Though solid, the rather simple plot lacks the twists and turns and rich gallery of secondary characters that both The Firm and The Client had. Here Adam is contrasted with McCallister (David Marshall Grant), Mississippi’s ambitious governor, who resurrected Sam’s vicious crimes after two hung juries and finally won a conviction as the state’s D.A. in a successful bid to further his political career. And he’s assisted by Nora Stark (Lela Rochon), the governor’s legal aide, who becomes riskily embroiled in his bold efforts to disclose the truth.
As the days and hours swiftly tick away, Adam uses various legal strategies to win clemency for his grandfather, but each of his desperate battles is lost in the higher courts.
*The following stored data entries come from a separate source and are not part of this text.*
-- ==== Sys2Proof/Machine/Stations.lean ====
section
/-!
DEFINITION. The Station and Call Table's commands: STATION SET, the six station events, CALL OFFER, CALL GONE, and the expiries
of wrap-up, ring and overflow deadlines (chapters 1 and 2, R57).
-/

namespace Sys2Proof.Machine

/-! ## STATION SET (R15) -/

/-- The fields of a STATION SET body, when all are in range. -/
def readStationCfg (cls pickup coverage service : Byte) (label : Half) : Option StationCfg :=
  match readFin 4 cls.toNat, readOpt 48 pickup, readOpt 64 coverage, readService service with
  | some k, some p, some g, some v => some { cls := k, pickup := p, coverage := g, startService := v, label := label }
  | _, _, _, _ => none

/-- A RINGING station's call moves from the ring list of the old pickup group to that of the new one (R15, R77). -/
def moveRing (s : State) (x : StationId) (old new : Option PickupId) : State :=
  match (s.station x).state, (s.station x).call with
  | .ringing, some c =>
    if old = new then s
    else
      let s := match old with
        | some p => leaveRingList s c p
        | none => s
      match new with
      | some p => enterRingList s c p
      | none => s
  | _, _ => s

/-- The configured fields of station `x` are written. -/
def storeStation (s : State) (x : StationId) (v : StationCfg) : State :=
  moveRing (s.modStation x fun t => { t with cfg := v }) x (s.station x).cfg.pickup v.pickup

def stationSetOwner (station : Half) (cls pickup coverage service : Byte) (label : Half) (s : State) : Answer :=
  match readStation station, readStationCfg cls pickup coverage service label with
  | some x, some v => if s.isSaving then .refuse .storeBusy else .ok (storeStation s x v) []
  | _, _ => .refuse .badValue

/-- STATION SET. -/
def execStationSet (h : Header) (station : Half) (cls pickup coverage service : Byte) (label : Half) (s : State) : Result :=
  .next (request s 0x01 [8] h (stationSetOwner station cls pickup coverage service label))

/-! ## Answers (R8) -/

/-- Station `x` answers its current call `c`. -/
def answerCall (s : State) (c : CallId) (x : StationId) : State :=
  let others := (s.call c).ringing.erase x
  let s := ringLeaveAll s c others
  let recalling := (s.call c).state = .recalling
  let s := s.modCall c fun d =>
    { d with ringing := [], tried := [], state := .connected, answering := some x, ringDl := none, overflowDl := none }
  let s := s.modStation x fun t => { t with state := .talking, call := some c }
  let s := leaveRingLists s c
  let s := if recalling then leaveOrbit s c else s
  let s := queueReport s (.connect c (s.call c).gen x (s.station x).cfg.label (s.call c).hostRef)
  offerAll s others

/-! ## Station events (R6) -/

/-- What a station event leaves, and the call that an answering OFF HOOK answered. -/
structure EventDone where
  state : State
  answered : Option CallId

/-- A STATION EVENT (R6): the range and run-mode checks, then the rule of the event. -/
def stationEventOwner (station : Half) (event : Byte) (act : State → StationId → Except Code EventDone) (s : State) :
    Answer :=
  match readStation station, readFin 6 event.toNat with
  | some x, some _ =>
    if ¬ s.running then .refuse .notRunning
    else
      match act s x with
      | .error c => .refuse c
      | .ok r =>
        let t := r.state.station x
        .ok r.state ([t.state.code] ++ encOpt t.call ++ encRef (r.answered.map fun c => (c, (r.state.call c).gen)))
  | _, _ => .refuse .badValue

/-- OFF HOOK (R7). -/
def offHookAct (s : State) (x : StationId) : Except Code EventDone :=
  match (s.station x).state, (s.station x).call with
  | .ringing, some c => .ok { state := answerCall s c x, answered := some c }
  | .idle, _ => .ok { state := s.modStation x fun t => { t with state := .busy }, answered := none }
  | .wrapup, _ => .ok { state := s.modStation x fun t => { t with state := .busy, wrapupDl := none }, answered := none }
  | _, _ => .error .wrongState

/-- OFF HOOK. -/
def execOffHook (h : Header) (station : Half) (event : Byte) (s : State) : Result :=
  .next (request s 0x30 [3] h (stationEventOwner station event offHookAct))

/-- The wrap-up of a freed call's answering station: the wrap-up ticks of a GROUP call's current group, none for a DIRECT call
(R10). -/
def wrapupOf (s : State) (c : CallId) : Release :=
  match (s.call c).kind, (s.call c).current with
  | .group, some g => .wrapup (s.group g).cfg.wrapup
  | _, _ => .idle

/-- The voice page of a station, if it has one, ends with cause RELEASED. -/
def endVoicePage (s : State) (x : StationId) : State :=
  match (s.station x).voicePage with
  | some p => endPage s p .released
  | none => s

/-- ON HOOK (R10). -/
def onHookAct (s : State) (x : StationId) : Except Code EventDone :=
  match (s.station x).state, (s.station x).call with
  | .talking, some c => .ok { state := freeCall s c (wrapupOf s c), answered := none }
  | .busy, _ => .ok { state := offer (endVoicePage (enterIdle s x) x) x, answered := none }
  | _, _ => .error .wrongState

/-- ON HOOK. -/
def execOnHook (h : Header) (station : Half) (event : Byte) (s : State) : Result :=
  .next (request s 0x30 [3] h (stationEventOwner station event onHookAct))

/-- The station goes OUT. -/
def goOut (s : State) (x : StationId) : State :=
  s.modStation x fun t => { t with state := .out, call := none, wrapupDl := none }

/-- SERVICE OFF of a station RINGING for call `c`: it leaves once, with one STOP RING, and goes OUT at that leave; then its call
is handed on (R12, R18, R93). -/
def serviceOffRinging (s : State) (x : StationId) (c : CallId) : State :=
  let d := s.call c
  let s := ringLeave s c .out x
  match d.state, d.orbit, d.kind, d.current with
  | .recalling, some o, _, _ => recallNotIdle (s.modCall c fun d => { d with state := .parked, ringDl := none }) o c x
  | _, _, .group, some g => leaveWithoutTried s c g
  | _, _, _, _ =>
    match (s.station x).cfg.coverage with
    | some g => coverTo s c x g
    | none => refuseCall s c .noStation

/-- SERVICE OFF (R12). -/
def serviceOffAct (s : State) (x : StationId) : Except Code EventDone :=
  match (s.station x).state, (s.station x).call with
  | .out, _ => .error .wrongState
  | .ringing, some c => .ok { state := goOut (serviceOffRinging s x c) x, answered := none }
  | .talking, some c => .ok { state := goOut (freeCall s c .out) x, answered := none }
  | .busy, _ => .ok { state := goOut (endVoicePage s x) x, answered := none }
  | _, _ => .ok { state := goOut s x, answered := none }

/-- SERVICE OFF. -/
def execServiceOff (h : Header) (station : Half) (event : Byte) (s : State) : Result :=
  .next (request s 0x30 [3] h (stationEventOwner station event serviceOffAct))

/-- SERVICE ON (R13). -/
def serviceOnAct (s : State) (x : StationId) : Except Code EventDone :=
  if (s.station x).state = .out then .ok { state := offer (enterIdle s x) x, answered := none } else .error .wrongState

/-- SERVICE ON. -/
def execServiceOn (h : Header) (station : Half) (event : Byte) (s : State) : Result :=
  .next (request s 0x30 [3] h (stationEventOwner station event serviceOnAct))

/-- DND ON (R14). -/
def dndOnAct (s : State) (x : StationId) : Except Code EventDone :=
  .ok { state := s.modStation x fun t => { t with dnd := true }, answered := none }

/-- DND ON. -/
def execDndOn (h : Header) (station : Half) (event : Byte) (s : State) : Result :=
  .next (request s 0x30 [3] h (stationEventOwner station event dndOnAct))

/-- DND OFF (R14): an IDLE station whose flag goes off becomes available and is offered. -/
def dndOffAct (s : State) (x : StationId) : Except Code EventDone :=
  if (s.station x).dnd then .ok { state := offer (s.modStation x fun t => { t with dnd := false }) x, answered := none }
  else .ok { state := s, answered := none }

/-- DND OFF. -/
def execDndOff (h : Header) (station : Half) (event : Byte) (s : State) : Result :=
  .next (request s 0x30 [3] h (stationEventOwner station event dndOffAct))

/-! ## CALL OFFER (R16, R17) -/

/-- The target of a CALL OFFER. -/
inductive Target where
  | group (g : GroupId)
  | direct (x : StationId)
deriving DecidableEq, Repr

/-- The kind and target of a CALL OFFER: a station for DIRECT, a group in the low byte for GROUP (11.2). -/
def readTarget (kind : Byte) (target : Half) : Option Target :=
  match kind.toNat with
  | 0 => (readFin 64 (target.toNat % 256)).map .group
  | 1 => (readStation target).map .direct
  | _ => none

/-- The lowest-numbered FREE call record. -/
def freeCallRecord (s : State) : Option CallId := lowestWhere fun c => (s.call c).state == .free

/-- The record of a new call (R16): its generation steps. -/
def takeRecord (s : State) (c : CallId) (kind : CallKind) (group : Option GroupId) (priority : Priority) (ref : Half) :
    State :=
  s.modCall c fun d =>
    { Call.freed (nextGen d.gen) with
      hostRef := ref, kind := kind, priority := priority, offerTick := s.now, entryTick := s.now, home := group,
      current := group }

/-- A direct call rings its station (R17). -/
def ringDirect (s : State) (c : CallId) (x : StationId) : State :=
  (ringJoin s c .direct x).modCall c fun d => { d with state := .ringing, ringDl := coverageDl s x }

/-- The reply fields of an accepted offer. -/
def offerFields (s : State) (c : CallId) : List Byte := enc8 c.val ++ [(s.call c).gen, (s.call c).state.code]

def callOfferOwner (kind : Byte) (target : Half) (priority : Byte) (hostRef : Half) (s : State) : Answer :=
  if ¬ s.running then .refuse .notRunning
  else
    match readTarget kind target, readFin 4 priority.toNat with
    | some (.group g), some pr =>
      if (s.group g).service = .unused then .refuse .badValue
      else if (s.group g).service = .closed then .refuse .closed
      else
        match freeCallRecord s with
        | none => .refuse .noResource
        | some c =>
          if arrivalOk s c pr (hopsLeft 0) g then
            let t := arrive (hopsLeft 0) (takeRecord s c .group (some g) pr hostRef) c g
            .ok t (offerFields t c)
          else .refuse .targetBusy
    | some (.direct x), some pr =>
      if ¬ (s.station x).available then .refuse .targetBusy
      else
        match freeCallRecord s with
        | none => .refuse .noResource
        | some c =>
          let t := ringDirect (takeRecord s c .direct none pr hostRef) c x
          .ok t (offerFields t c)
    | _, _ => .refuse .badValue

/-- CALL OFFER. -/
def execCallOffer (h : Header) (kind : Byte) (target : Half) (priority : Byte) (hostRef : Half) (s : State) : Result :=
  .next (request s 0x31 [6] h (callOfferOwner kind target priority hostRef))

/-! ## CALL GONE (R20) -/

def callGoneOwner (call generation : Byte) (s : State) : Answer :=
  if ¬ s.running then .refuse .notRunning
  else
    match readFin 192 call.toNat with
    | none => .refuse .badValue
    | some c =>
      if staleGen generation (s.call c).gen then .refuse .stale
      else if (s.call c).state = .free then .refuse .wrongState
      else .ok (freeCall s c .idle) [(s.call c).state.code]

/-- CALL GONE. -/
def execCallGone (h : Header) (call generation : Byte) (s : State) : Result :=
  .next (request s 0x32 [2] h (callGoneOwner call generation))

/-! ## Expiries -/

/-- WRAPUP EXPIRY (R11). A deadline that is not due expires nothing (R1). -/
def execWrapupExpiry (x : StationId) (s : State) : Result :=
  .next <|
    if (s.station x).state = .wrapup ∧ due s.now (s.station x).wrapupDl then finish (offer (enterIdle s x) x) else s

/-- COVERAGE EXPIRY: the ring deadline of a RINGING DIRECT call (R18). -/
def execCoverageExpiry (c : CallId) (s : State) : Result :=
  .next <|
    if (s.call c).state = .ringing ∧ (s.call c).kind = .direct ∧ due s.now (s.call c).ringDl then
      match (s.call c).ringing with
      | x :: _ => finish (coverageStep s c x)
      | [] => s
    else s

/-- The group whose RINGING call `c` is, when its ring deadline is due. -/
def ringDueGroup (s : State) (c : CallId) : Option GroupId :=
  if (s.call c).state = .ringing ∧ (s.call c).kind = .group ∧ due s.now (s.call c).ringDl then (s.call c).current else none

/-- The expiry of a sequential call's ring deadline (R43). -/
def noAnswer (s : State) (c : CallId) (g : GroupId) : State :=
  let rang := (s.call c).ringing
  let s := s.modCall c fun d => { d with ringDl := none, tried := rang.foldl (fun l x => insertAsc x l) d.tried }
  let s := ringLeaveAll s c rang
  offerAll (advance s c g) rang

/-- NO ANSWER EXPIRY: under the sequential method the call's group has now (R26, R43). -/
def execNoAnswerExpiry (c : CallId) (s : State) : Result :=
  .next <|
    match ringDueGroup s c with
    | some g => if (s.group g).cfg.method = .ringAll then s else finish (noAnswer s c g)
    | none => s

/-- The expiry of a RING ALL call's ring deadline (R46). -/
def ringAllNoAnswer (s : State) (c : CallId) (g : GroupId) : State :=
  let s := s.modCall c fun d => { d with ringDl := none }
  match (s.group g).cfg.overflowGroup with
  | none => s
  | some d =>
    match redirectTest s c d with
    | some reason => redirectFails s c g d reason
    | none =>
      let rang := (s.call c).ringing
      offerAll (redirect (ringLeaveAll s c rang) c g d (.overflow .ringAll)).1 rang

/-- RING ALL EXPIRY. -/
def execRingAllExpiry (c : CallId) (s : State) : Result :=
  .next <|
    match ringDueGroup s c with
    | some g => if (s.group g).cfg.method = .ringAll then finish (ringAllNoAnswer s c g) else s
    | none => s

/-- The expiry of an overflow deadline (R57): a QUEUED call is redirected, or keeps its place with the deadline cleared. -/
def overflowQueued (s : State) (c : CallId) (g : GroupId) : State :=
  match (s.group g).cfg.overflowGroup with
  | some d => (redirect s c g d (.overflow .deadline)).1
  | none => s.modCall c fun d => { d with overflowDl := none }

/-- OVERFLOW EXPIRY (R57). In RINGING nothing is done and the deadline stays, passed. -/
def execOverflowExpiry (c : CallId) (s : State) : Result :=
  .next <|
    match (s.call c).state, (s.call c).current with
    | .queued, some g => if due s.now (s.call c).overflowDl then finish (overflowQueued s c g) else s
    | _, _ => s

end Sys2Proof.Machine
end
Still, secret digging into the commission report confirms that Sam was not alone, and a fierce race begins to unravel the mysterious figure that may have been more directly responsible for the kids’ death. Grisham is obviously intrigued by conspiracies, but here implications about the government involvement in Sam’s repellent crime are left hanging.
Helmer Foley can’t really sustain the momentum of a movie that is more dependent on character than plot, which actually has only two or three revelations, all occurring in the second part of the story. Result is an intermittently engaging movie that has many powerful moments but drags in its mid-section. Still, unlike A Time to Kill, which conveniently avoided a discussion of its most important issue–taking the law into one’s hands–The Chamber is more well-rounded and slightly more substantial than other Grisham outings.
What’s missing in the story department to make it a truly thrilling suspenser is made up for by the intimacy of the interactional scenes and acting. With a nod to Dead Man Walking, pic conveys the gradual repentance of a man who had previously shut off completely his family. Attempt to explain monstrous Sam as a victim of a family with a long KKK history is not exactly convincing, but at least pic doesn’t go for the facile, fake endings of other Grisham movies. Sam’s execution lands the film a downbeat feel, but it’s coherent with the overall tone.
Hackman dominates ever scene he’s in. Shedding 30 pounds, he looks disheveled and rumpled, sporting a credible Southern drawl, all adding to a riveting, highly modulated performance that relies on his noted changeable voice.
Following half a dozen supporting roles, O’Donnell assumes center-stage, rendering a resonant performance that solidly holds the entire narrative together. The sheer thought of Dunaway playing yet another tortured belle might give prospective viewers pause, but the veteran delivers a touching, understated turn that fits in with the other actors; her rapprochement scene with her father, after decades of not seeing each other, is heartbreaking.
Tech credits across the board are fine without calling too much attention to themselves. For the record, with an efficient running time of 111 minutes, The Chamber is the shortest Grisham picture.